[Dataset entries]
theorem readHeader15_w15a {buf : Bytes} (h : 26 ≤ buf.length) (h0 : buf.getD 0 0#8 ≠ 0x00#8) :
    readHeader15 buf = .ok ({ authType := buf.getD 0 0#8, seq := u32At buf 1, sid := u32At buf 5,
                              authCode := some (bytesAt buf 9 16), payloadLen := buf.getD 25 0#8 }, 26) := by
  rw [readHeader15, if_neg (by omega), readU8_eq_ok (by omega), readU32_eq_ok (by omega), readU32_eq_ok (by omega)]
  simp only [bind, Except.bind]
  rw [readHeader15Rest_cases (by omega), if_neg h0, if_neg (by omega)]

/-- What the reading of a v1.5 header answers, whatever the buffer. -/
theorem readHeader15_ok_cases {buf : Bytes} {h : H15} {n : Nat} (hr : readHeader15 buf = .ok (h, n)) :
    ValidH15 h ∧ n = hsize15 h ∧ n ≤ buf.length := by
  by_cases h0 : buf.getD 0 0#8 = 0x00#8
  · by_cases hl : buf.length < 10
    · rw [readHeader15_short hl] at hr; cases hr
    · rw [readHeader15_w15n (by omega) h0] at hr
      cases hr
      refine ⟨by simp [ValidH15], by simp [hsize15, authNone], by omega⟩
  · by_cases hl : buf.length < 26
    · rw [readHeader15_w15a_short hl h0] at hr; cases hr
    · rw [readHeader15_w15a (by omega) h0] at hr
      cases hr
      refine ⟨⟨by simp at h0 ⊢; exact h0, ?_⟩, by simp [hsize15, authNone] at h0 ⊢; simp [h0], by omega⟩
      simp [bytesAt]; omega

theorem readHeader15_error {buf : Bytes} {e : Error} (hr : readHeader15 buf = .error e) :
    e = .bufferTooShort .header := by
  by_cases h0 : buf.getD 0 0#8 = 0x00#8
  · by_cases hl : buf.length < 10
    · rw [readHeader15_short hl] at hr; cases hr; rfl
    · rw [readHeader15_w15n (by omega) h0] at hr; cases hr
  · by_cases hl : buf.length < 26
    · rw [readHeader15_w15a_short hl h0] at hr; cases hr; rfl
    · rw [readHeader15_w15a (by omega) h0] at hr; cases hr

theorem header15Bytes_length {h : H15} (hv : ValidH15 h) : (header15Bytes h).length = hsize15 h := by
  obtain ⟨h1, h2⟩ := hv
  cases hc : h.authCode with
  | none => simp [header15Bytes, hsize15, hc, authNone, h1.1 hc]
  | some c =>
    have h3 : h.authType ≠ 0x00#8 := fun h3 => by simp [h1.2 h3] at hc
    have h4 := h2 c hc
    simp [header15Bytes, hsize15, hc, authNone, h3, h4]

theorem readHeader15_header15Bytes {h : H15} (hv : ValidH15 h) (tail : Bytes) :
    readHeader15 (header15Bytes h ++ tail) = .ok (h, hsize15 h) := by
  have hl := header15Bytes_length hv
  obtain ⟨h1, h2⟩ := hv
  obtain ⟨authType, seq, sid, authCode, len⟩ := h
  have hs : u32At (header15Bytes ⟨authType, seq, sid, authCode, len⟩ ++ tail) 1 = seq := by
    simpa [header15Bytes] using u32At_le32 [authType] (le32 sid ++ authCode.getD [] ++ [len] ++ tail) seq
  have hi : u32At (header15Bytes ⟨authType, seq, sid, authCode, len⟩ ++ tail) 5 = sid := by
    simpa [header15Bytes] using u32At_le32 ([authType] ++ le32 seq) (authCode.getD [] ++ [len] ++ tail) sid
  cases authCode with
  | none =>
    have h3 : authType = 0x00#8 := h1.1 rfl
    subst h3
    rw [readHeader15_w15n (by simp [hl, hsize15, authNone]) (by simp [header15Bytes]), hs, hi]
    simp [header15Bytes, le32, hsize15, authNone]
  | some c =>
    have h3 : authType ≠ 0x00#8 := fun h3 => by simpa using h1.2 h3
    have h4 : c.length = 16 := h2 c rfl
    rw [readHeader15_w15a (by simp [hl, hsize15, authNone, h3]) (by simpa [header15Bytes] using h3), hs, hi]
    have h5 : bytesAt (header15Bytes ⟨authType, seq, sid, some c, len⟩ ++ tail) 9 16 = c := by
      simp [bytesAt, header15Bytes, le32, h4]
    have h6 : (header15Bytes ⟨authType, seq, sid, some c, len⟩ ++ tail).getD 25 0#8 = len := by
      simp [header15Bytes, le32, h4]
    rw [h5, h6]
    simp [header15Bytes, hsize15, authNone, h3]

/-! ### v2.0 headers (R141, R143, R144) -/
theorem readOem_cases (cfg : Config) (buf : Bytes) (pt : UInt6) :
    readOem cfg buf pt = if pt = cfg.ptOem then
        (if buf.length < 18 then .error (.bufferTooShort .header)
         else .ok (some { iana := u32At buf 2, pid := u16At buf 6 }, 8))
      else if buf.length < 12 then .error (.bufferTooShort .header) else .ok (none, 2) := by
  rw [readOem]
  split
  · split
    · rfl
    · rw [readU32_eq_ok (by omega), readU16_eq_ok (by omega)]; rfl
  · rfl

theorem readHeader20_short {cfg : Config} {buf : Bytes} (h : buf.length < 12) :
    readHeader20 cfg buf = .error (.bufferTooShort .header) := by
  rw [readHeader20]
  by_cases h1 : buf.length < 1
  · rw [readU8, memRead_eq_error (by omega)]; rfl
  rw [readU8_eq_ok (by omega)]
  by_cases h2 : buf.length < 2
  · rw [readU8, memRead_eq_error (by omega)]; rfl
  rw [readU8_eq_ok (by omega)]
  simp only [bind, Except.bind]
  rw [readOem_cases]
  split_ifs <;> first | rfl | omega

theorem readHeader20_w20o_short {cfg : Config} {buf : Bytes} (h : buf.length < 18)
    (hp : payloadTypeOf (buf.getD 1 0#8) = cfg.ptOem) :
    readHeader20 cfg buf = .error (.bufferTooShort .header) := by
  by_cases h1 : buf.length < 12
  · exact readHeader20_short h1
  rw [readHeader20, readU8_eq_ok (by omega), readU8_eq_ok (by omega)]
  simp only [bind, Except.bind]
  rw [readOem_cases, if_pos hp, if_pos h]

▸ **PROBLEM**
Every record should be given again exactly.

▸ **EXPECTED ANSWER**
theorem readHeader15_w15a {buf : Bytes} (h : 26 ≤ buf.length) (h0 : buf.getD 0 0#8 ≠ 0x00#8) :
    readHeader15 buf = .ok ({ authType := buf.getD 0 0#8, seq := u32At buf 1, sid := u32At buf 5,
                              authCode := some (bytesAt buf 9 16), payloadLen := buf.getD 25 0#8 }, 26) := by
  rw [readHeader15, if_neg (by omega), readU8_eq_ok (by omega), readU32_eq_ok (by omega), readU32_eq_ok (by omega)]
  simp only [bind, Except.bind]
  rw [readHeader15Rest_cases (by omega), if_neg h0, if_neg (by omega)]

/-- What the reading of a v1.5 header answers, whatever the buffer. -/
theorem readHeader15_ok_cases {buf : Bytes} {h : H15} {n : Nat} (hr : readHeader15 buf = .ok (h, n)) :
    ValidH15 h ∧ n = hsize15 h ∧ n ≤ buf.length := by
  by_cases h0 : buf.getD 0 0#8 = 0x00#8
  · by_cases hl : buf.length < 10
    · rw [readHeader15_short hl] at hr; cases hr
    · rw [readHeader15_w15n (by omega) h0] at hr
      cases hr
      refine ⟨by simp [ValidH15], by simp [hsize15, authNone], by omega⟩
  · by_cases hl : buf.length < 26
    · rw [readHeader15_w15a_short hl h0] at hr; cases hr
    · rw [readHeader15_w15a (by omega) h0] at hr
      cases hr
      refine ⟨⟨by simp at h0 ⊢; exact h0, ?_⟩, by simp [hsize15, authNone] at h0 ⊢; simp [h0], by omega⟩
      simp [bytesAt]; omega

theorem readHeader15_error {buf : Bytes} {e : Error} (hr : readHeader15 buf = .error e) :
    e = .bufferTooShort .header := by
  by_cases h0 : buf.getD 0 0#8 = 0x00#8
  · by_cases hl : buf.length < 10
    · rw [readHeader15_short hl] at hr; cases hr; rfl
    · rw [readHeader15_w15n (by omega) h0] at hr; cases hr
  · by_cases hl : buf.length < 26
    · rw [readHeader15_w15a_short hl h0] at hr; cases hr; rfl
    · rw [readHeader15_w15a (by omega) h0] at hr; cases hr

theorem header15Bytes_length {h : H15} (hv : ValidH15 h) : (header15Bytes h).length = hsize15 h := by
  obtain ⟨h1, h2⟩ := hv
  cases hc : h.authCode with
  | none => simp [header15Bytes, hsize15, hc, authNone, h1.1 hc]
  | some c =>
    have h3 : h.authType ≠ 0x00#8 := fun h3 => by simp [h1.2 h3] at hc
    have h4 := h2 c hc
    simp [header15Bytes, hsize15, hc, authNone, h3, h4]

theorem readHeader15_header15Bytes {h : H15} (hv : ValidH15 h) (tail : Bytes) :
    readHeader15 (header15Bytes h ++ tail) = .ok (h, hsize15 h) := by
  have hl := header15Bytes_length hv
  obtain ⟨h1, h2⟩ := hv
  obtain ⟨authType, seq, sid, authCode, len⟩ := h
  have hs : u32At (header15Bytes ⟨authType, seq, sid, authCode, len⟩ ++ tail) 1 = seq := by
    simpa [header15Bytes] using u32At_le32 [authType] (le32 sid ++ authCode.getD [] ++ [len] ++ tail) seq
  have hi : u32At (header15Bytes ⟨authType, seq, sid, authCode, len⟩ ++ tail) 5 = sid := by
    simpa [header15Bytes] using u32At_le32 ([authType] ++ le32 seq) (authCode.getD [] ++ [len] ++ tail) sid
  cases authCode with
  | none =>
    have h3 : authType = 0x00#8 := h1.1 rfl
    subst h3
    rw [readHeader15_w15n (by simp [hl, hsize15, authNone]) (by simp [header15Bytes]), hs, hi]
    simp [header15Bytes, le32, hsize15, authNone]
  | some c =>
    have h3 : authType ≠ 0x00#8 := fun h3 => by simpa using h1.2 h3
    have h4 : c.length = 16 := h2 c rfl
    rw [readHeader15_w15a (by simp [hl, hsize15, authNone, h3]) (by simpa [header15Bytes] using h3), hs, hi]
    have h5 : bytesAt (header15Bytes ⟨authType, seq, sid, some c, len⟩ ++ tail) 9 16 = c := by
      simp [bytesAt, header15Bytes, le32, h4]
    have h6 : (header15Bytes ⟨authType, seq, sid, some c, len⟩ ++ tail).getD 25 0#8 = len := by
      simp [header15Bytes, le32, h4]
    rw [h5, h6]
    simp [header15Bytes, hsize15, authNone, h3]

/-! ### v2.0 headers (R141, R143, R144) -/
theorem readOem_cases (cfg : Config) (buf : Bytes) (pt : UInt6) :
    readOem cfg buf pt = if pt = cfg.ptOem then
        (if buf.length < 18 then .error (.bufferTooShort .header)
         else .ok (some { iana := u32At buf 2, pid := u16At buf 6 }, 8))
      else if buf.length < 12 then .error (.bufferTooShort .header) else .ok (none, 2) := by
  rw [readOem]
  split
  · split
    · rfl
    · rw [readU32_eq_ok (by omega), readU16_eq_ok (by omega)]; rfl
  · rfl

theorem readHeader20_short {cfg : Config} {buf : Bytes} (h : buf.length < 12) :
    readHeader20 cfg buf = .error (.bufferTooShort .header) := by
  rw [readHeader20]
  by_cases h1 : buf.length < 1
  · rw [readU8, memRead_eq_error (by omega)]; rfl
  rw [readU8_eq_ok (by omega)]
  by_cases h2 : buf.length < 2
  · rw [readU8, memRead_eq_error (by omega)]; rfl
  rw [readU8_eq_ok (by omega)]
  simp only [bind, Except.bind]
  rw [readOem_cases]
  split_ifs <;> first | rfl | omega

theorem readHeader20_w20o_short {cfg : Config} {buf : Bytes} (h : buf.length < 18)
    (hp : payloadTypeOf (buf.getD 1 0#8) = cfg.ptOem) :
    readHeader20 cfg buf = .error (.bufferTooShort .header) := by
  by_cases h1 : buf.length < 12
  · exact readHeader20_short h1
  rw [readHeader20, readU8_eq_ok (by omega), readU8_eq_ok (by omega)]
  simp only [bind, Except.bind]
  rw [readOem_cases, if_pos hp, if_pos h]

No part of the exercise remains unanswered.